A witness said that the rashly driven Prado crossed the median on Jail Road, crushed the young motorcyclist and vanished in a flash, Mr. Davis also escaped the scene, but two traffic wardens chased and routed him in Old Anarkali Food Street (Lahore) and handed him over to police. More than 100 people blocked the road after the incident by blazing tyres to protest the killings. Police recovered from his possession a 9mm Glock pistol he had used to shoot the youngsters and shifted him to the South Cantonment police station. The accused was not carrying any license for weapons recovered from his custody.

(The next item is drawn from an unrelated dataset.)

-- ==== Sys2Proof/Machine/Dispatch.lean ====
section
/-! DEFINITION. The effect of each command: one arm for each row of the table, one meaning for each arm. -/

namespace Sys2Proof.Machine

A senior police officer told that Raymond Davis was among four people who were detained by security personnel near Lahore Sherpao Bridge on Dec 9, 2009, when they were trying to enter the Cantonment area in a vehicle with tinted glasses. They were armed with sophisticated weapons. The intervention of the US consulate led to their release, the officer recalled. Preliminarily investigation suggested that as the motorcyclists wanted to assault the foreigner, he killed them in self-defense.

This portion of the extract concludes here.